═════ DATA SUPPLIED ═════

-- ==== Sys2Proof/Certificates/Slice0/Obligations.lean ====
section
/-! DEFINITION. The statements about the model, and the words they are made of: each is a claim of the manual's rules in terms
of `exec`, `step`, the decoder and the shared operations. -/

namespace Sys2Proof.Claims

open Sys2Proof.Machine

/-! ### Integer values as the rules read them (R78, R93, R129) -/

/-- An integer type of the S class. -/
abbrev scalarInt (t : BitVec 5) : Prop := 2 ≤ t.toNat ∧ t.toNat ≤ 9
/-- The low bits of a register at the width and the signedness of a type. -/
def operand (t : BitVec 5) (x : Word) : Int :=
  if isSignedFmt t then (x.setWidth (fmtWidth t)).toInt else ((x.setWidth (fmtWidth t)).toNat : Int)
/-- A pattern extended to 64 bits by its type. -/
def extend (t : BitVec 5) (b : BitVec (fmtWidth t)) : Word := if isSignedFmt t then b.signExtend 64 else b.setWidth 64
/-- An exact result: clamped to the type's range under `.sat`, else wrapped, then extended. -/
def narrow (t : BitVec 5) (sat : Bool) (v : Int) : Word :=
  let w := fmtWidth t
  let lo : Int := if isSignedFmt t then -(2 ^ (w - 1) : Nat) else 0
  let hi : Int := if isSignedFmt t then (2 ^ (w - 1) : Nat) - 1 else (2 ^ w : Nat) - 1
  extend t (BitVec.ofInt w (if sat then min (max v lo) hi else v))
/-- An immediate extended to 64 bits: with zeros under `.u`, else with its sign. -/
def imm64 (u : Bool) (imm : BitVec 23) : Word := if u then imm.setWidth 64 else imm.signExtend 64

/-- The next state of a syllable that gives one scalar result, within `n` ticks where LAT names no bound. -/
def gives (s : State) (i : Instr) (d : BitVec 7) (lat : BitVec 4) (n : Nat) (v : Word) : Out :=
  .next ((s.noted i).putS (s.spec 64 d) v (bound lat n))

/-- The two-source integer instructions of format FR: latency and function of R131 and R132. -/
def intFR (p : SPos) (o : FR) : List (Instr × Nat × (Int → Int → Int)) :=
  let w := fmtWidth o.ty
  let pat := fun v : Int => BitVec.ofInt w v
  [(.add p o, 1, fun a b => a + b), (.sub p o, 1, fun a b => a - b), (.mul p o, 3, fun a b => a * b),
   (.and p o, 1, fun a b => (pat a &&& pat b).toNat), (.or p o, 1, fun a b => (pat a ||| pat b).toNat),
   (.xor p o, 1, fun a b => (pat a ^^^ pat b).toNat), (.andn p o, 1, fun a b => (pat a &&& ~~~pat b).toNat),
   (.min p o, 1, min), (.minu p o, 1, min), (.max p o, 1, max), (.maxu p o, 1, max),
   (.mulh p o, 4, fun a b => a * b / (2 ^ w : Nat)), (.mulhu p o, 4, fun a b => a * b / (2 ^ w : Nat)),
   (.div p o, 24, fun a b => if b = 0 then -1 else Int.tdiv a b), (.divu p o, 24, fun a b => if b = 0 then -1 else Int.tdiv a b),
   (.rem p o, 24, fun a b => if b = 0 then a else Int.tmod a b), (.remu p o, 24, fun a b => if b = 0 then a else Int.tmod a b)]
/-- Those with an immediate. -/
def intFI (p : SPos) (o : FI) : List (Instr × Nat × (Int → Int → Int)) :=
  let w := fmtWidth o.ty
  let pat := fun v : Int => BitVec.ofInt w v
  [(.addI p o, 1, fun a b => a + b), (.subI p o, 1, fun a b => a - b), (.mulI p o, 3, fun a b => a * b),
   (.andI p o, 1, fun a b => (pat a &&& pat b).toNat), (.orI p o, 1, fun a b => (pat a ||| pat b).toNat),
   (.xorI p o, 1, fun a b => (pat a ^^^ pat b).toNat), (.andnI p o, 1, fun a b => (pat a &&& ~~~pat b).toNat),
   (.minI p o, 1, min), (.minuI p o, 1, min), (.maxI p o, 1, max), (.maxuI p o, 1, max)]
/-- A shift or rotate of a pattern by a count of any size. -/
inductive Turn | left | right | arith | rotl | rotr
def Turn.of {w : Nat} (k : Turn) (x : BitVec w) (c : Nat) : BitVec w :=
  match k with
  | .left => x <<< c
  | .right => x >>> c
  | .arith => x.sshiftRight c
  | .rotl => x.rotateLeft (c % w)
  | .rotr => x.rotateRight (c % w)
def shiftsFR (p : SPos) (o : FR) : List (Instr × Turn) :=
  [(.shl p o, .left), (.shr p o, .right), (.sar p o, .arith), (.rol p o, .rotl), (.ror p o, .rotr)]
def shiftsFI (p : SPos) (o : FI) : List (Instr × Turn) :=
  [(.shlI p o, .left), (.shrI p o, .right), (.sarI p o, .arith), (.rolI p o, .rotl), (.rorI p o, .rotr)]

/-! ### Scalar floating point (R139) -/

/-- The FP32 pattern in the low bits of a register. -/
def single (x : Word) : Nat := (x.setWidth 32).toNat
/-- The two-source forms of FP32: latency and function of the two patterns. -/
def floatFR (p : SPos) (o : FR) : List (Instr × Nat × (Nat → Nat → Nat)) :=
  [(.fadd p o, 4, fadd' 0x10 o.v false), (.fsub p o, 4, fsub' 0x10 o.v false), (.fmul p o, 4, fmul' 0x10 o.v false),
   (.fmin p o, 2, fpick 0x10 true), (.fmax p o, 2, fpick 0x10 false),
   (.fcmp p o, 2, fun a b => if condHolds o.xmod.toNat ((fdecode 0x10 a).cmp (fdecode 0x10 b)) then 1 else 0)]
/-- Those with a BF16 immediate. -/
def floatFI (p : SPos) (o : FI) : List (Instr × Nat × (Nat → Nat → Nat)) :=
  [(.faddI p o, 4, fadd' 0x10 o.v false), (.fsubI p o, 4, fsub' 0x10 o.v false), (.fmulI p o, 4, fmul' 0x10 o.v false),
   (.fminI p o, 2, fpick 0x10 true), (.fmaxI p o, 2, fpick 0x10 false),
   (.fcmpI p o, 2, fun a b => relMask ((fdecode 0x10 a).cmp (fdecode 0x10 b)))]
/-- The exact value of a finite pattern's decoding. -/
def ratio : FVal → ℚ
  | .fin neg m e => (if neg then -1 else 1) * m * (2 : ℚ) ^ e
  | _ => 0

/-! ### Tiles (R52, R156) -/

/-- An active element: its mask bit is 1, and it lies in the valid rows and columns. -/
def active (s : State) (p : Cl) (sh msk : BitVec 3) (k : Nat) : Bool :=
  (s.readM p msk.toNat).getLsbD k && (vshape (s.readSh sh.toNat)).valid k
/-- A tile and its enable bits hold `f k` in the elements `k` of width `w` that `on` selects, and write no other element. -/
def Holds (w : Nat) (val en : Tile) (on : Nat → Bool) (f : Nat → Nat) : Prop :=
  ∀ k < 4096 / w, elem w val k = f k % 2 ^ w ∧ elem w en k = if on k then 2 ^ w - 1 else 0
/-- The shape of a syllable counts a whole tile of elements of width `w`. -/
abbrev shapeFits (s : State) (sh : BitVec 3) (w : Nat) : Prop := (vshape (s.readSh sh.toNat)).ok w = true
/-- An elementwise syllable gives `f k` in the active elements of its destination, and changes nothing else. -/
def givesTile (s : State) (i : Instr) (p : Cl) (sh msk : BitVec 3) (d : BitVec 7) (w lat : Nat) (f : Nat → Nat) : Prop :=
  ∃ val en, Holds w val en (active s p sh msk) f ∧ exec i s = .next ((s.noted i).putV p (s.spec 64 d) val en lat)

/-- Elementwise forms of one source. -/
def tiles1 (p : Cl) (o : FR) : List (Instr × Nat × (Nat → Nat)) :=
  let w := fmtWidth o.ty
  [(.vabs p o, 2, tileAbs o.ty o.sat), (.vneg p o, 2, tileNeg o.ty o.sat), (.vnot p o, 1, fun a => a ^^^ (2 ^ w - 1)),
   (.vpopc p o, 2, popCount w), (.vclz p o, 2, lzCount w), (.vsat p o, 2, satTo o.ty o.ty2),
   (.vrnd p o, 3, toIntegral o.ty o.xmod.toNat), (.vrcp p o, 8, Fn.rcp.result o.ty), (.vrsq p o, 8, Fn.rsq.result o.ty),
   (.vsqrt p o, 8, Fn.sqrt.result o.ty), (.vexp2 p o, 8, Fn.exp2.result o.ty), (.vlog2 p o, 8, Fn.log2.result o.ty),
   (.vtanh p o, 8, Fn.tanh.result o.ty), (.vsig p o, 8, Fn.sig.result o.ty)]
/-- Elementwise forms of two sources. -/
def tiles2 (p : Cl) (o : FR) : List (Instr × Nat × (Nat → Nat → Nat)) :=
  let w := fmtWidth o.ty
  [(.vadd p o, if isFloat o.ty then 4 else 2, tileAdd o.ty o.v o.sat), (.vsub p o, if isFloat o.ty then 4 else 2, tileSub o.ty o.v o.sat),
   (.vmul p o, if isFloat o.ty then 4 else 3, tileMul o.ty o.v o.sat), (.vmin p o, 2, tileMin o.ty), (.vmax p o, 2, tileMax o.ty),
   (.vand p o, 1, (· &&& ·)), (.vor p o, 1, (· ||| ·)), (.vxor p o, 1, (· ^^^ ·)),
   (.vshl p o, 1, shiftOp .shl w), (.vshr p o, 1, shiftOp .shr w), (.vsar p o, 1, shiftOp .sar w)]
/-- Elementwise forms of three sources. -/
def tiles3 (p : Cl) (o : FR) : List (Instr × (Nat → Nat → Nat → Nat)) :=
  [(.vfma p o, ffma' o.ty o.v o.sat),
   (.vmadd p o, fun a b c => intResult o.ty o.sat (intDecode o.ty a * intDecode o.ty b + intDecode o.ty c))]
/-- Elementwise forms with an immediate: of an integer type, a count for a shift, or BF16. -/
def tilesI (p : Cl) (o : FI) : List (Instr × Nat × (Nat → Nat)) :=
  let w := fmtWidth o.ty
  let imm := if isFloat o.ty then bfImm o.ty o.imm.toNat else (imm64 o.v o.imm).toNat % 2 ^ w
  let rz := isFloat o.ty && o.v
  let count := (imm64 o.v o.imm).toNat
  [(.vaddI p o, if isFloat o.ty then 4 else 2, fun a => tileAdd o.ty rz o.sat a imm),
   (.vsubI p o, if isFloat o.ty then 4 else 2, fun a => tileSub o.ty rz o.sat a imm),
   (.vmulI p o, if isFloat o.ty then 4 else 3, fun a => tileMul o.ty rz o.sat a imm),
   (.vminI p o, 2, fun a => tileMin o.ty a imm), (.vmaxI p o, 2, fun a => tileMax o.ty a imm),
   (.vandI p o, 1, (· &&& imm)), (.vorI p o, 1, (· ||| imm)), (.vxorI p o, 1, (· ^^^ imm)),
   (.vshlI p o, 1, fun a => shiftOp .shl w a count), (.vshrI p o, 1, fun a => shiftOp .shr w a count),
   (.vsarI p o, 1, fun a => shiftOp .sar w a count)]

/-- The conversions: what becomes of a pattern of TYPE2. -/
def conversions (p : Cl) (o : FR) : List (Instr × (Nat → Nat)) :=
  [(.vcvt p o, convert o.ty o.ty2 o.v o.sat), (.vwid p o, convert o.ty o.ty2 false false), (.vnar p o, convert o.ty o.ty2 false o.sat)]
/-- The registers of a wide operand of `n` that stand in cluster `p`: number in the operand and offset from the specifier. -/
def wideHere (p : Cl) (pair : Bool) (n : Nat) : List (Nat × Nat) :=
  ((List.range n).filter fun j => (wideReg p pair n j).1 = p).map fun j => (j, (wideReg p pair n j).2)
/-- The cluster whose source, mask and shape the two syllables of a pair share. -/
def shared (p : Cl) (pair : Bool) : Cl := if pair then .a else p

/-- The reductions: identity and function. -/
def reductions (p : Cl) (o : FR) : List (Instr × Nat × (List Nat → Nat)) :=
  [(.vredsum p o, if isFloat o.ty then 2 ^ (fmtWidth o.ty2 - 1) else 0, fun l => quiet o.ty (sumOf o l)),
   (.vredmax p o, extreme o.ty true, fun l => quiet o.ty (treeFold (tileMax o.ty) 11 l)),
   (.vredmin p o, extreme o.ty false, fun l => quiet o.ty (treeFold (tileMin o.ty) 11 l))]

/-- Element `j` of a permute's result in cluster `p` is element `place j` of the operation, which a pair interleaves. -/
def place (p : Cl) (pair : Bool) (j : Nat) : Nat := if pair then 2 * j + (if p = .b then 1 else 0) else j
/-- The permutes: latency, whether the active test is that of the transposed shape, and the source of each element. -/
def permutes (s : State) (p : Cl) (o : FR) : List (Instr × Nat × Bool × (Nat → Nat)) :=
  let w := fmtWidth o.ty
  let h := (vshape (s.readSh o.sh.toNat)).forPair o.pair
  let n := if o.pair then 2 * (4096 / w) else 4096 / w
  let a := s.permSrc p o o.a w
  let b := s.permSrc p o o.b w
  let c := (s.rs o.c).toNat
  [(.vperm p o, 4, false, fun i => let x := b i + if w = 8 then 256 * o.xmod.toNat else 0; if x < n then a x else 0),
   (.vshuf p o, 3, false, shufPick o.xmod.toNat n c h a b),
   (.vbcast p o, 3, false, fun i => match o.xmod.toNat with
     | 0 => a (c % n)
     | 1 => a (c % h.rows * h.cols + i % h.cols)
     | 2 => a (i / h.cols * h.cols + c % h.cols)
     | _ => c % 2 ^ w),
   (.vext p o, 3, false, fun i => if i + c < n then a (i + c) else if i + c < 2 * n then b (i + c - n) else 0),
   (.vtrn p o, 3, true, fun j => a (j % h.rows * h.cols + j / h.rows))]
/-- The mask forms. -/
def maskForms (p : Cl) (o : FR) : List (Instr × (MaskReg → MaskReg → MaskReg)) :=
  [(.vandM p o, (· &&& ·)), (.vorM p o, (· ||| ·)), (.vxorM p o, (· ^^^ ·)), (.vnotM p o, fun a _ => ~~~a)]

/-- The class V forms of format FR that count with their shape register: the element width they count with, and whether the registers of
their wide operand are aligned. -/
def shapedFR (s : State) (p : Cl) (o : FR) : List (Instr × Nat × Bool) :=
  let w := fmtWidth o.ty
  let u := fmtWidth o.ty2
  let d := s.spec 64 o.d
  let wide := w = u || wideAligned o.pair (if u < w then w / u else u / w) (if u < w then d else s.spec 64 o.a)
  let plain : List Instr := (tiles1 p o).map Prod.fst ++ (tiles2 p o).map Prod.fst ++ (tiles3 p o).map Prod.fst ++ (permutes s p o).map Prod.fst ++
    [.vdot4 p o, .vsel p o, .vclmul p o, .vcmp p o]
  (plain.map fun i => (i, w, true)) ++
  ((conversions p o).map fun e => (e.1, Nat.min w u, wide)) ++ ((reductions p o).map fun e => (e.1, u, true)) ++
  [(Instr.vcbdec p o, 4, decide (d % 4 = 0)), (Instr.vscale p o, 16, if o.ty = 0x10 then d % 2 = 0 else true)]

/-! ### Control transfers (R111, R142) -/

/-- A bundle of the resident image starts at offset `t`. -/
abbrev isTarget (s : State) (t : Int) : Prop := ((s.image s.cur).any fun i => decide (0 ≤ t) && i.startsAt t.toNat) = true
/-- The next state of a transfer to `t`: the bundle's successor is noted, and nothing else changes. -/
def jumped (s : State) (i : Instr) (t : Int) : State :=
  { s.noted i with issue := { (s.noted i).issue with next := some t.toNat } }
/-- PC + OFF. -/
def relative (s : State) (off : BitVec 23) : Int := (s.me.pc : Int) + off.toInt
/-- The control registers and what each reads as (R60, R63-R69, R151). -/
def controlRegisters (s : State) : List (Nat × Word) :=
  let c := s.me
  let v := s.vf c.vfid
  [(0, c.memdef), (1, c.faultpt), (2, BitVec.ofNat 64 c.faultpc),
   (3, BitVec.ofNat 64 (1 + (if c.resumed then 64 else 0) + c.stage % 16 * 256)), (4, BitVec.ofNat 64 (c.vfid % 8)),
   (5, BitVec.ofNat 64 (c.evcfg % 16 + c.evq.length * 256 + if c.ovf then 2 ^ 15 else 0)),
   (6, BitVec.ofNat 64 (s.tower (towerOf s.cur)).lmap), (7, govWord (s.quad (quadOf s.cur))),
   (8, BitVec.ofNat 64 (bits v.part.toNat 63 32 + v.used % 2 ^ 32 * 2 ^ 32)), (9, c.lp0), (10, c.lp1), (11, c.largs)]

═════

▸ ABOUT THIS TASK
What you output must be the lines from the opening of the material above up to and including the line with "let lo : Int", reproduced exactly.

▸ ANSWER TO THIS PROBLEM
-- ==== Sys2Proof/Certificates/Slice0/Obligations.lean ====
section
/-! DEFINITION. The statements about the model, and the words they are made of: each is a claim of the manual's rules in terms
of `exec`, `step`, the decoder and the shared operations. -/

namespace Sys2Proof.Claims

open Sys2Proof.Machine

/-! ### Integer values as the rules read them (R78, R93, R129) -/

/-- An integer type of the S class. -/
abbrev scalarInt (t : BitVec 5) : Prop := 2 ≤ t.toNat ∧ t.toNat ≤ 9
/-- The low bits of a register at the width and the signedness of a type. -/
def operand (t : BitVec 5) (x : Word) : Int :=
  if isSignedFmt t then (x.setWidth (fmtWidth t)).toInt else ((x.setWidth (fmtWidth t)).toNat : Int)
/-- A pattern extended to 64 bits by its type. -/
def extend (t : BitVec 5) (b : BitVec (fmtWidth t)) : Word := if isSignedFmt t then b.signExtend 64 else b.setWidth 64
/-- An exact result: clamped to the type's range under `.sat`, else wrapped, then extended. -/
def narrow (t : BitVec 5) (sat : Bool) (v : Int) : Word :=
  let w := fmtWidth t
  let lo : Int := if isSignedFmt t then -(2 ^ (w - 1) : Nat) else 0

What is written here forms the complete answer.